What to do:
Pull every line with the word "readDet" out of the entries below.

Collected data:
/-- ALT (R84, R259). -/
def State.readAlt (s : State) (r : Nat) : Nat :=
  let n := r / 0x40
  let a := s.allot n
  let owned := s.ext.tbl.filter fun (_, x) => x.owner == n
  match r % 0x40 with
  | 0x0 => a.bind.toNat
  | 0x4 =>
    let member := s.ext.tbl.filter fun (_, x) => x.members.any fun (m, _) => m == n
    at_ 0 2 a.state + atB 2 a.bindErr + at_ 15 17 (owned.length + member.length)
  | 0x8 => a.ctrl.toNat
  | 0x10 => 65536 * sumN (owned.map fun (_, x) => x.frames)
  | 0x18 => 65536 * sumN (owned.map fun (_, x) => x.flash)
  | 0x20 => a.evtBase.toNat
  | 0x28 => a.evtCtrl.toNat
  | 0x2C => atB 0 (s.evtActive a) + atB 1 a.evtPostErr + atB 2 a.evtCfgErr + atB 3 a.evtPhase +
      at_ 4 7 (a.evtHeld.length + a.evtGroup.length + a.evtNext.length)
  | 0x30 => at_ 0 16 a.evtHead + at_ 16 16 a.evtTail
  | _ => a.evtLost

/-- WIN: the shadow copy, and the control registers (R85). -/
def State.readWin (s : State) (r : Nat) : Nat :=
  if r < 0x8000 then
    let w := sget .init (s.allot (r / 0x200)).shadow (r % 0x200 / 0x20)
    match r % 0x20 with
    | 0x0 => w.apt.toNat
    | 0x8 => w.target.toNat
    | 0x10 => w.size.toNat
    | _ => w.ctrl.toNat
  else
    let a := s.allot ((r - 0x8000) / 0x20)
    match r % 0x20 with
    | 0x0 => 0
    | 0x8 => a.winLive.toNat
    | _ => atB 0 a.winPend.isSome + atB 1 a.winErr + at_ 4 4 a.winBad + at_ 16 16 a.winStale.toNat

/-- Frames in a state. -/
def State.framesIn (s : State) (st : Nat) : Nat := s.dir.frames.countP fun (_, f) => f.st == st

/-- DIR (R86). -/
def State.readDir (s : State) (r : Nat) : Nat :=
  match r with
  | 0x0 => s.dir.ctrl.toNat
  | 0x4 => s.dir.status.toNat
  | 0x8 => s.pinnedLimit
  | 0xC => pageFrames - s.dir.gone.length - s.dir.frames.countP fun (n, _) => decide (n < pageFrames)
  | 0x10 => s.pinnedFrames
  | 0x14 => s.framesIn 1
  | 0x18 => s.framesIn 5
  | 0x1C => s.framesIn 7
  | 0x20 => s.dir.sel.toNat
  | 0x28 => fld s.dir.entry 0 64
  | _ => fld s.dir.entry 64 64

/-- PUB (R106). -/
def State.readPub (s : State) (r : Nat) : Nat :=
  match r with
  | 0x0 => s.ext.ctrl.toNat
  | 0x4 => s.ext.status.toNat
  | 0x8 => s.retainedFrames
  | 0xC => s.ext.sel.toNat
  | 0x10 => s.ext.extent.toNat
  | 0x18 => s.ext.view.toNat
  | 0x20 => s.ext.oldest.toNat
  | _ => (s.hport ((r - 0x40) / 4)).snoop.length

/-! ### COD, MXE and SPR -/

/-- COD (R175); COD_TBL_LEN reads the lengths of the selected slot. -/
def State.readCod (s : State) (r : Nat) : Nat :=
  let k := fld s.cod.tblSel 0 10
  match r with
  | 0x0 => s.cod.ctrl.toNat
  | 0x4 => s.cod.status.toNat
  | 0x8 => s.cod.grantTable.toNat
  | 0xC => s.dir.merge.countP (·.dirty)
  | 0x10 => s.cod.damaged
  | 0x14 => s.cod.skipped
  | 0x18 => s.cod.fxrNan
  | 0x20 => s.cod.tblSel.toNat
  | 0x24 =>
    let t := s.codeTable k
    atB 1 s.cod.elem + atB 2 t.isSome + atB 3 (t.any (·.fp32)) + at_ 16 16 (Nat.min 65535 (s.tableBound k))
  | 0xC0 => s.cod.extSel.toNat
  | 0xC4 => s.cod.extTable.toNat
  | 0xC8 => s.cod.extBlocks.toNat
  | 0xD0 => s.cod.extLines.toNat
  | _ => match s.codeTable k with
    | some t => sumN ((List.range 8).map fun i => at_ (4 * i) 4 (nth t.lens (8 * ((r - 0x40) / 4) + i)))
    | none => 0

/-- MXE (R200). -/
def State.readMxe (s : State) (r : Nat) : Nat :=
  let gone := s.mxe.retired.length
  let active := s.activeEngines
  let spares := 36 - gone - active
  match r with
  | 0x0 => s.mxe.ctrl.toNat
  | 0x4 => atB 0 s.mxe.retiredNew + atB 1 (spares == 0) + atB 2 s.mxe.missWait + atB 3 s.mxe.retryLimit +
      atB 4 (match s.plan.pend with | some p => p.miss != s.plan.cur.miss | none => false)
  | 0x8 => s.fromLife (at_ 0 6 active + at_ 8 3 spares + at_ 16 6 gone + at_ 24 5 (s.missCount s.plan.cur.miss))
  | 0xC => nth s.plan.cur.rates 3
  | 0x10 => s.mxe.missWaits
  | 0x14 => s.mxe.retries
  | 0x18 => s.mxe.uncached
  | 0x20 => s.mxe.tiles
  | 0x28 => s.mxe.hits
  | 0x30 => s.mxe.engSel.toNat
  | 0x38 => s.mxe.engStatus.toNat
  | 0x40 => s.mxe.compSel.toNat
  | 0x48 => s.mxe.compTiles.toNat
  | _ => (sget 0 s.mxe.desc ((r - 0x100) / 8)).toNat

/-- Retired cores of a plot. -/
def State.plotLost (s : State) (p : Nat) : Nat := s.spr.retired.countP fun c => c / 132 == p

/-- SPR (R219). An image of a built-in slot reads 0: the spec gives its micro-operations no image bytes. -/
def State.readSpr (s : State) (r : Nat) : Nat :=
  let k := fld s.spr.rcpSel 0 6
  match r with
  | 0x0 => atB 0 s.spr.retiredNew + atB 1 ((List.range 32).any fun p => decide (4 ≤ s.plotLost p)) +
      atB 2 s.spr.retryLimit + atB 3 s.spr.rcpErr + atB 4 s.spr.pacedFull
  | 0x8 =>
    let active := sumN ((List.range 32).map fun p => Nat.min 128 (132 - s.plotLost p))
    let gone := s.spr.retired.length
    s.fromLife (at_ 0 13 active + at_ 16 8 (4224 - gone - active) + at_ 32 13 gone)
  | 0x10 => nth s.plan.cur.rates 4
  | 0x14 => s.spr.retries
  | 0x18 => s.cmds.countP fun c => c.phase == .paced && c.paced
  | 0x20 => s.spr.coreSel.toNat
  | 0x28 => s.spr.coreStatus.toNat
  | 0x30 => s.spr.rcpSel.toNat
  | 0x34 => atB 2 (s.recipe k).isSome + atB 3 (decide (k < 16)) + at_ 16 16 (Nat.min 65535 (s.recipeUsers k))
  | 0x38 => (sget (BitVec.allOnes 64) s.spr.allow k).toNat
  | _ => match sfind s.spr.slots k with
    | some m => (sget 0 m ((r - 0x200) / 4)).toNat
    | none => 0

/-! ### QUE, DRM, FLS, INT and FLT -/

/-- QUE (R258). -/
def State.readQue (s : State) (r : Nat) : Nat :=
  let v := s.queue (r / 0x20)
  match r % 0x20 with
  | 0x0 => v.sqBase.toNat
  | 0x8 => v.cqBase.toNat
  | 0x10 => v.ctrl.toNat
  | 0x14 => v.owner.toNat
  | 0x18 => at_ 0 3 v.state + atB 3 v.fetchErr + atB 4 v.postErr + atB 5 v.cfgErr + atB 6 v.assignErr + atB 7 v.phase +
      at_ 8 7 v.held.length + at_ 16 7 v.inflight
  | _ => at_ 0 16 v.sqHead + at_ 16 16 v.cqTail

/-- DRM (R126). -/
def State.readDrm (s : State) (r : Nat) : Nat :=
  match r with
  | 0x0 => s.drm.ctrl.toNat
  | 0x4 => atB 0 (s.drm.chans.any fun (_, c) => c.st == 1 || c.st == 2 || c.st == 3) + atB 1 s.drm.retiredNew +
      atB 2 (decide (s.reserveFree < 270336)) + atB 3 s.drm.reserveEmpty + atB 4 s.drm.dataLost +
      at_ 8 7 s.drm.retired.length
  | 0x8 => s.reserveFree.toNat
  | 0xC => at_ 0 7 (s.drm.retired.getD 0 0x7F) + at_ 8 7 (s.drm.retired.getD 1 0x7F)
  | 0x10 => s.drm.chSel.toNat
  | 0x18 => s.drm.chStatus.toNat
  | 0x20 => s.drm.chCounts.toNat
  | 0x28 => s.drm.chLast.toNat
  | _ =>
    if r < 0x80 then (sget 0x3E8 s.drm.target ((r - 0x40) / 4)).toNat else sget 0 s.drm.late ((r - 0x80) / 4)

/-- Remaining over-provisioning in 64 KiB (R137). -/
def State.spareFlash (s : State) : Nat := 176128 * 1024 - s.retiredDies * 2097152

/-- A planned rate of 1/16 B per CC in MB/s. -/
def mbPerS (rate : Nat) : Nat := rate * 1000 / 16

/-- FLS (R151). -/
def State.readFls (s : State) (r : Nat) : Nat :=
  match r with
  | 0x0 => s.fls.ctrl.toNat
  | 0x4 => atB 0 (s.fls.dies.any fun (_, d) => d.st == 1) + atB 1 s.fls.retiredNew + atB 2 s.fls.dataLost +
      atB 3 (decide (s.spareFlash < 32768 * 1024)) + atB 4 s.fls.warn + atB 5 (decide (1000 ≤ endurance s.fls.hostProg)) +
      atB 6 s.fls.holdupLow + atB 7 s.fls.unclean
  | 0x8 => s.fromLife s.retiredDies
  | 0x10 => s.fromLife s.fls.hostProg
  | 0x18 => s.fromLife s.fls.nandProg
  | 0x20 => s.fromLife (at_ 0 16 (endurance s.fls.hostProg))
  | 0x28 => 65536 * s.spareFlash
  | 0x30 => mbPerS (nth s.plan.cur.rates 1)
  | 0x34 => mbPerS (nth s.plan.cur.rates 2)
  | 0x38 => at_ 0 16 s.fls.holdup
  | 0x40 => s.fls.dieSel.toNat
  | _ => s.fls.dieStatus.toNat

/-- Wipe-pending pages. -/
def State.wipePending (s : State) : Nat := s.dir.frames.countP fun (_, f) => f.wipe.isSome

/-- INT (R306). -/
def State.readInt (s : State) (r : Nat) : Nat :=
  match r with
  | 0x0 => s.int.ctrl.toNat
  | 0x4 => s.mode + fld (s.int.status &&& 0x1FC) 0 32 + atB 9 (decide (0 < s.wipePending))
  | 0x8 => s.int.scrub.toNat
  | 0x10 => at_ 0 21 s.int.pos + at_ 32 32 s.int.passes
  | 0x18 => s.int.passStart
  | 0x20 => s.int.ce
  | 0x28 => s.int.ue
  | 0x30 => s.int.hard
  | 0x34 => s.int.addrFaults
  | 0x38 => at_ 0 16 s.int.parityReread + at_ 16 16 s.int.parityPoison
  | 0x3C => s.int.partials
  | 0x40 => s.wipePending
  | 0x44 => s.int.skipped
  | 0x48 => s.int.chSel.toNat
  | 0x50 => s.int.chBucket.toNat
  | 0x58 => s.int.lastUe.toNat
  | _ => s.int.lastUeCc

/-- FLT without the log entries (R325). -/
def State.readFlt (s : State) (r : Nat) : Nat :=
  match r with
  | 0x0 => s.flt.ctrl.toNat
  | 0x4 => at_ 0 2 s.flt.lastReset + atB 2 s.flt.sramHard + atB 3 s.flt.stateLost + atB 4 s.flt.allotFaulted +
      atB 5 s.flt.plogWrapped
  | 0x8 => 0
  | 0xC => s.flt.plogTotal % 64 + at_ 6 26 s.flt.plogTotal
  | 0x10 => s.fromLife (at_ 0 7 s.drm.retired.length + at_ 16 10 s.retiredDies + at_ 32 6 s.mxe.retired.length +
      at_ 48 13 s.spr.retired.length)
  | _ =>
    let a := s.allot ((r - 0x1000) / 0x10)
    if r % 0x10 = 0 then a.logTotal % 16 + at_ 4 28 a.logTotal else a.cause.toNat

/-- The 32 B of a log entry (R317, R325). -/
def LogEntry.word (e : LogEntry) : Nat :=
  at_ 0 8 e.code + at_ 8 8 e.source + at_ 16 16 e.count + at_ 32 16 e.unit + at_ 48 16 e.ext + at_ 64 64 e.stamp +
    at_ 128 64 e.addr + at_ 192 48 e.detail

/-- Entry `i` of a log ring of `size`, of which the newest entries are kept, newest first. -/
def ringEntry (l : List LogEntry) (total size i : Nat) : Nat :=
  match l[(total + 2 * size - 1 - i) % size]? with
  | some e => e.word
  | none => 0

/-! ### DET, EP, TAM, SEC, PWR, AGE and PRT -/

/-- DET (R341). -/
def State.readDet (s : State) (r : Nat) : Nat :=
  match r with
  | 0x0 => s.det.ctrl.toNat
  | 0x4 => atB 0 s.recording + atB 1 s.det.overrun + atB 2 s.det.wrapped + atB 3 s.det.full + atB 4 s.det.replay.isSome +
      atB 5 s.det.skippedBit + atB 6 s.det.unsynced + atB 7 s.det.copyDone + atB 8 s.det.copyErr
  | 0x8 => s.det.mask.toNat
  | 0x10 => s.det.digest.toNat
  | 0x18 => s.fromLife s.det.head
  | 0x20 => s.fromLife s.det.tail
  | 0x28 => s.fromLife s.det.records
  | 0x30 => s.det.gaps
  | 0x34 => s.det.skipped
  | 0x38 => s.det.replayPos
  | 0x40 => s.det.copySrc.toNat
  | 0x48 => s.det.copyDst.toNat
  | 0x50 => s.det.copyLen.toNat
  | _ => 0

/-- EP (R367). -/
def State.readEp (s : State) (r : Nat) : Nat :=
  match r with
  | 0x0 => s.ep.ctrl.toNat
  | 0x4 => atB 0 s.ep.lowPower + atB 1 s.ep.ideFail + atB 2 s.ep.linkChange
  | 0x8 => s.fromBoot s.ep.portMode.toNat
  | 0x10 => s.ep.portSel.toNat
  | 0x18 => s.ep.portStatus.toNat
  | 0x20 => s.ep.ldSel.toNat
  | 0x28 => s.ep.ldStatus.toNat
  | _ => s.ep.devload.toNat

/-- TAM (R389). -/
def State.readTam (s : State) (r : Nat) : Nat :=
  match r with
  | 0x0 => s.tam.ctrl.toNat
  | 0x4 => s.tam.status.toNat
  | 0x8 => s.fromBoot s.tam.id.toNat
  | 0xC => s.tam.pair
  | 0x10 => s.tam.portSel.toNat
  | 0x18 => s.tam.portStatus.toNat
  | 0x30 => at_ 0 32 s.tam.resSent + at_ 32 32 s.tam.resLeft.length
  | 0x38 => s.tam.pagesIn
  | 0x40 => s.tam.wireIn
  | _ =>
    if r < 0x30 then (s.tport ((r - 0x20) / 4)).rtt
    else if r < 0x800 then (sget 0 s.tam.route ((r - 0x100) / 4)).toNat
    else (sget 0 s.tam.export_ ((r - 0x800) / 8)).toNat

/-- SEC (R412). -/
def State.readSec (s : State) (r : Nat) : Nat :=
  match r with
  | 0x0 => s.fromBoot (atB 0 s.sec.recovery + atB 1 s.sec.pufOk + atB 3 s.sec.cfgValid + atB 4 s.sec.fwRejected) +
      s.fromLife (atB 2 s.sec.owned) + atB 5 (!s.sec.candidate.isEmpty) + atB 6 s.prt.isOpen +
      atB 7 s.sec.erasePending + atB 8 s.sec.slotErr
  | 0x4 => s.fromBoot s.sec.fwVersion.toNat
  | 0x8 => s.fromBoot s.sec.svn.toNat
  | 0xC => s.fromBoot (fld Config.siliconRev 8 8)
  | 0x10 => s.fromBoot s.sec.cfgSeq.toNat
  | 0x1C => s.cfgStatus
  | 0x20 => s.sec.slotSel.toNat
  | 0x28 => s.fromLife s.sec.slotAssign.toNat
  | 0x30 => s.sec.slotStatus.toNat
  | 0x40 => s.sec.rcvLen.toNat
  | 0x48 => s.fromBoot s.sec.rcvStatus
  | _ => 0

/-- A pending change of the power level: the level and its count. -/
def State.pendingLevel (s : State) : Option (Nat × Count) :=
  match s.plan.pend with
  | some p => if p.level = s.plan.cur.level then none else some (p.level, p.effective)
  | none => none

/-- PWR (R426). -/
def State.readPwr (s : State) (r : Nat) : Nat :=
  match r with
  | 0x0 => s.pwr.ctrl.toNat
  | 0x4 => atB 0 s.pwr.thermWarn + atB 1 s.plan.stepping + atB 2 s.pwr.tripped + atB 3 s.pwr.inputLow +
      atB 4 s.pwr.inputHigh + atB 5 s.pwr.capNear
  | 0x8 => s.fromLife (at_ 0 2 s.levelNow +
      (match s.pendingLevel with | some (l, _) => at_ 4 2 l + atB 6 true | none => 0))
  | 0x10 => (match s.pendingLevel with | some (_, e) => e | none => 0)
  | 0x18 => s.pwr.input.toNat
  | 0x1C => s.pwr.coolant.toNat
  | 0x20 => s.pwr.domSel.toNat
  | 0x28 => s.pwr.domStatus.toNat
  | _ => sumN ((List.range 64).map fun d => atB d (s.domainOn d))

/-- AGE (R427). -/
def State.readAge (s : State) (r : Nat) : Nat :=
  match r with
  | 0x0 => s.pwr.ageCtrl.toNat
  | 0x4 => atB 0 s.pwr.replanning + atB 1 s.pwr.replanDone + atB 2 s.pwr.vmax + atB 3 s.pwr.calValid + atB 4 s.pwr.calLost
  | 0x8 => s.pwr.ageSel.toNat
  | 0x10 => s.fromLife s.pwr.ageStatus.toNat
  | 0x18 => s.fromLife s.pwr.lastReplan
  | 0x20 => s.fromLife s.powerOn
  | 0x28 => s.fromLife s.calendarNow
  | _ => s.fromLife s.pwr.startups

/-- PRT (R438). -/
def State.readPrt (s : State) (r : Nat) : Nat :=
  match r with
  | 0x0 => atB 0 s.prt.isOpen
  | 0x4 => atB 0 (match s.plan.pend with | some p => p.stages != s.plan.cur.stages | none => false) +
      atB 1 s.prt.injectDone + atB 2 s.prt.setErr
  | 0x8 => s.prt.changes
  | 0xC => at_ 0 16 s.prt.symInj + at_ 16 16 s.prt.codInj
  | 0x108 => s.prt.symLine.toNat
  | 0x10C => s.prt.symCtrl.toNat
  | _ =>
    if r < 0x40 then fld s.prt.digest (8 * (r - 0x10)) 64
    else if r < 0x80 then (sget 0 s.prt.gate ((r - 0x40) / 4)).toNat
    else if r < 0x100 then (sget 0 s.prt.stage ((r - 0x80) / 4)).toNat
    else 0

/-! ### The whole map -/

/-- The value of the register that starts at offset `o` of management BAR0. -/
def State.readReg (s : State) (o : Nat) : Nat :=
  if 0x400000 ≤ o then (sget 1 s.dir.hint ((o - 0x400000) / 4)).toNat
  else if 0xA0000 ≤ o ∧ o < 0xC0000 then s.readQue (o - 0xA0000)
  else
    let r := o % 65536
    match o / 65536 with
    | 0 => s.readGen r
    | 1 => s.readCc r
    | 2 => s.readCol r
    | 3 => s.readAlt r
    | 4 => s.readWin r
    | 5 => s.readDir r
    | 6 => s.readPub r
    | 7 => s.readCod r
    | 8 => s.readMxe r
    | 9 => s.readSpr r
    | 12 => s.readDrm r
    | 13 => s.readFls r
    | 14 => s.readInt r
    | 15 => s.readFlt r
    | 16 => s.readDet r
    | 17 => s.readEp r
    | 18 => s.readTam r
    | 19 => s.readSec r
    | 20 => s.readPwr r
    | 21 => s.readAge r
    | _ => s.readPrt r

Response to this task:
def State.readDet (s : State) (r : Nat) : Nat :=
    | 16 => s.readDet r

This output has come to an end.